With some help from ARTC’s model smart factory, a manufacturing technology testbed that opened in August, kinks could be navigated using a concept known as a ‘digital twin’. The idea is that machines will be sensorized, so that the spindle in the machine is continually monitored and its performance data sent to a central control room. There, the data is fed into a computer that acts as a digital twin of the machine – a virtual copy that accurately reflects the machine’s current operating status based on real-time sensor data and physics modeling. The digital twin, detecting a slight wobble in the spindle, might adjust its physical counterpart’s operating parameters to correct for the wobble. Or, if the wobble can’t be corrected for, it might warn of an impending malfunction.

In the control room an operator would then be tipped off, and this person can then set off a standardized response. “The digital twin might then create a maintenance work order, determine whether you could reroute production so that delivery is not impacted, find the appropriate maintenance personnel, and tell them where to go,” says Anikath Murali Das, one of ARTC’s program managers. Those maintenance personnel could quickly repair or replace the faulty machine, guided, either by a tablet showing a customized data feed on the impacted machine, or by a set of augmented reality glasses. For FMCG companies such as Nestlé, working with ARTC on technologies like this enables them to minimise down time and improve performance and capital efficiency in their factories.

Many of these advances may sound a bit like science-fiction, but all of the necessary technologies are in development at ARTC. For example, ARTC is building augmented reality capabilities using Microsoft’s HoloLens, a type of goggle that mixes visuals of the real world with digitally enhanced overlays. Alongside this, ARTC researchers are building a suite of web-based applications that will give roving workers access to dashboards of important data on their phones and tablets, as well as the means to dial into virtual help if needed. “If some maintenance or repair task is beyond the scope of a worker, [using our tools] a colleague somewhere else could see exactly what the worker standing at the machine sees and guide them on what to do,” explains Das.

To feed information to these applications, the group is actively investigating how to add sensors to machines from industrial partners. “We have a machine on loan from a company which we have sensorized ourselves,” says Das. “We have put in 43 sensors to look at vibration, temperature, and acoustic emissions.”

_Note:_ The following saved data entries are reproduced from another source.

-- ==== Sys2Proof/Machine/Licence.lean ====
section
/-!
DEFINITION. Licences (R371 to R374): the licence record, the effective licence, LICENCE_INSTALL and a window's edge.
-/
namespace Sys2Proof.Machine

/-- The FEATURES byte's layout (Table 7.2 LICENCES). -/
def Features.ofByte (v : Nat) : Features :=
  ⟨v % 2 == 1, v / 2 % 2 == 1, v / 4 % 2 == 1, v / 8 % 8, v / 64 % 2 == 1⟩

def Features.toByte (f : Features) : Nat := bit f.cl32 0 + bit f.far 1 + bit f.fp64 2 + f.t3 * 8 + bit f.train 6

/-- Every field within Table 15.9, the key not revoked (R371, check 1). -/
def State.licenceFields (s : State) (l : List Byte) : Bool :=
  let key := byteAt l 6
  let feat := byteAt l 7
  decide (l.length = 128) && decide (leAt l 0 4 = 0x4D514C43) && decide (leAt l 4 2 = 1) &&
    (key == 2 || key == 3) && decide (feat < 128) && decide (feat / 8 % 8 ≤ 4) && decide (1 ≤ leAt l 0x18 4) &&
    zeroAt l 0x1C 4 && decide (leAt l 0x20 8 < leAt l 0x28 8) && zeroAt l 0x30 16 && !s.factory.revoked.contains key

/-- The site time at which windows are judged (R373). -/
def State.licenceTime (s : State) : Nat := if s.clock.todSeen then s.now else s.season.siteTime

/-- The licence's window contains a time; NOT_AFTER of all ones has no end (R16, R372). -/
def licenceOpen (l : List Byte) (t : Nat) : Bool :=
  decide (leAt l 0x20 8 ≤ t) && (decide (t < leAt l 0x28 8) || decide (leAt l 0x28 8 = 2 ^ 64 - 1))

/-- The effective licence of a store at a time: the highest SERIAL whose window contains it (R372). -/
def effectiveLicence (store : List (List Byte)) (t : Nat) : Option (List Byte) :=
  (store.filter (fun l => licenceOpen l t)).foldl
    (fun (a : Option (List Byte)) l => match a with
      | none => some l
      | some m => if leAt m 0x18 4 < leAt l 0x18 4 then some l else some m) none

/-- The effective feature set of a store at a time (R372). -/
def effectiveFeatures (store : List (List Byte)) (t : Nat) : Features :=
  match effectiveLicence store t with
  | some l => Features.ofByte (byteAt l 7)
  | none => Features.none_

/-- FAR, FP64 and TRAIN of the effective licence apply at once; CL32 and the T3 count stay as applied at boot (R372). -/
def State.refreshLicence (s : State) : State :=
  { s with effFeat := effectiveFeatures s.flash.licences s.licenceTime }

/-- The LICENCES byte as IDENTIFY reports it (R372). -/
def State.licencesByte (s : State) : Nat :=
  Features.toByte { s.effFeat with cl32 := s.bootFeat.cl32, t3 := s.bootFeat.t3 }

/-- The store with a licence added, the lowest SERIAL removed when it is full (R371). -/
def storeLicence (store : List (List Byte)) (l : List Byte) : List (List Byte) :=
  let lowest := store.foldl (fun a x => min a (leAt x 0x18 4)) (2 ^ 32)
  if store.length < 16 then store ++ [l] else store.filter (fun x => leAt x 0x18 4 != lowest) ++ [l]

/-- LICENCE_INSTALL reads I/O virtual memory of the physical function (R173) and checks in the order of R371. -/
def State.licenceInstallEff (addr len : Nat) (s : State) : Eff :=
  if !s.hostOk 0 addr len then (s, .accessDenied, 0)
  else
    let l := s.readLoc (hostLoc 0 addr) len
    if len ≠ 128 ∨ !s.licenceFields l ∨ leAt l 8 16 ≠ s.factory.uid then (s, .badParam, 0)
    else if !edVerify (nth s.factory.romKeys (byteAt l 6)) (l.take 64) (l.drop 64) then (s, .signatureBad, 0)
    else if s.flash.licences.any (fun x => decide (leAt l 0x18 4 ≤ leAt x 0x18 4)) then (s, .badParam, 0)
    else if ¬(s.licenceTime < leAt l 0x28 8 ∨ leAt l 0x28 8 = 2 ^ 64 - 1) then (s, .tooLate, 0)
    else
      let s := { s with flash := { s.flash with licences := storeLicence s.flash.licences l } }.refreshLicence
      (s, .ok, s.licencesByte)

/-- LICENCE_INSTALL (Table 7.11). -/
def execLicenceInstall (h : Hdr) (addr len : Nat) (s : State) : Host.Outcome State Fault Refusal :=
  .next (s.onRunning (.licenceInstall h addr len) (fun _ => s.complete h.adm (State.licenceInstallEff addr len)))

/-- LICENCE_WINDOW_EDGE: site time crosses an edge and the effective licence changes (R372). -/
def execLicenceWindowEdge (s : State) : Host.Outcome State Fault Refusal := .next s.refreshLicence

end Sys2Proof.Machine
end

ARTC has also developed a digital-twin of a co-bot, a robot designed to physically assist a human operator with tasks such as moving hot or heavy objects. At the moment, information flows only from the physical co-bot to its digital copy, but Wong says that ARTC’s digital twins will eventually be bi-directional, so the digital version can adjust the operation of its physical twin in real time, instantly reacting to the information it receives.

There are security implications of data flowing from smart control rooms directly controlling millions of dollars of expensive, high-precision equipment that ARTC is addressing. “The security of the data is the one thing that everyone is concerned about,” says Das. In addition to the security questions raised by having a centralized control room are generalized concerns around having infinitely more data. But this data can be very useful in tracing old faults. For example, when companies hear from their customers that their products have quality problems. Typically, by the time a customer delivers feedback like this, it can be difficult to diagnose what might have caused the problem. So, Das explains, the ARTC digital twin model factory wants to keep all relevant data. “We can go back to a particular day, look at all the dashboards, drill down, diagnose and solve the problem.” But in conceiving these systems, Wong says that it’s vitally important to focus on designing software architecture that is very secure, as well as scalable, reliable, and lag-free.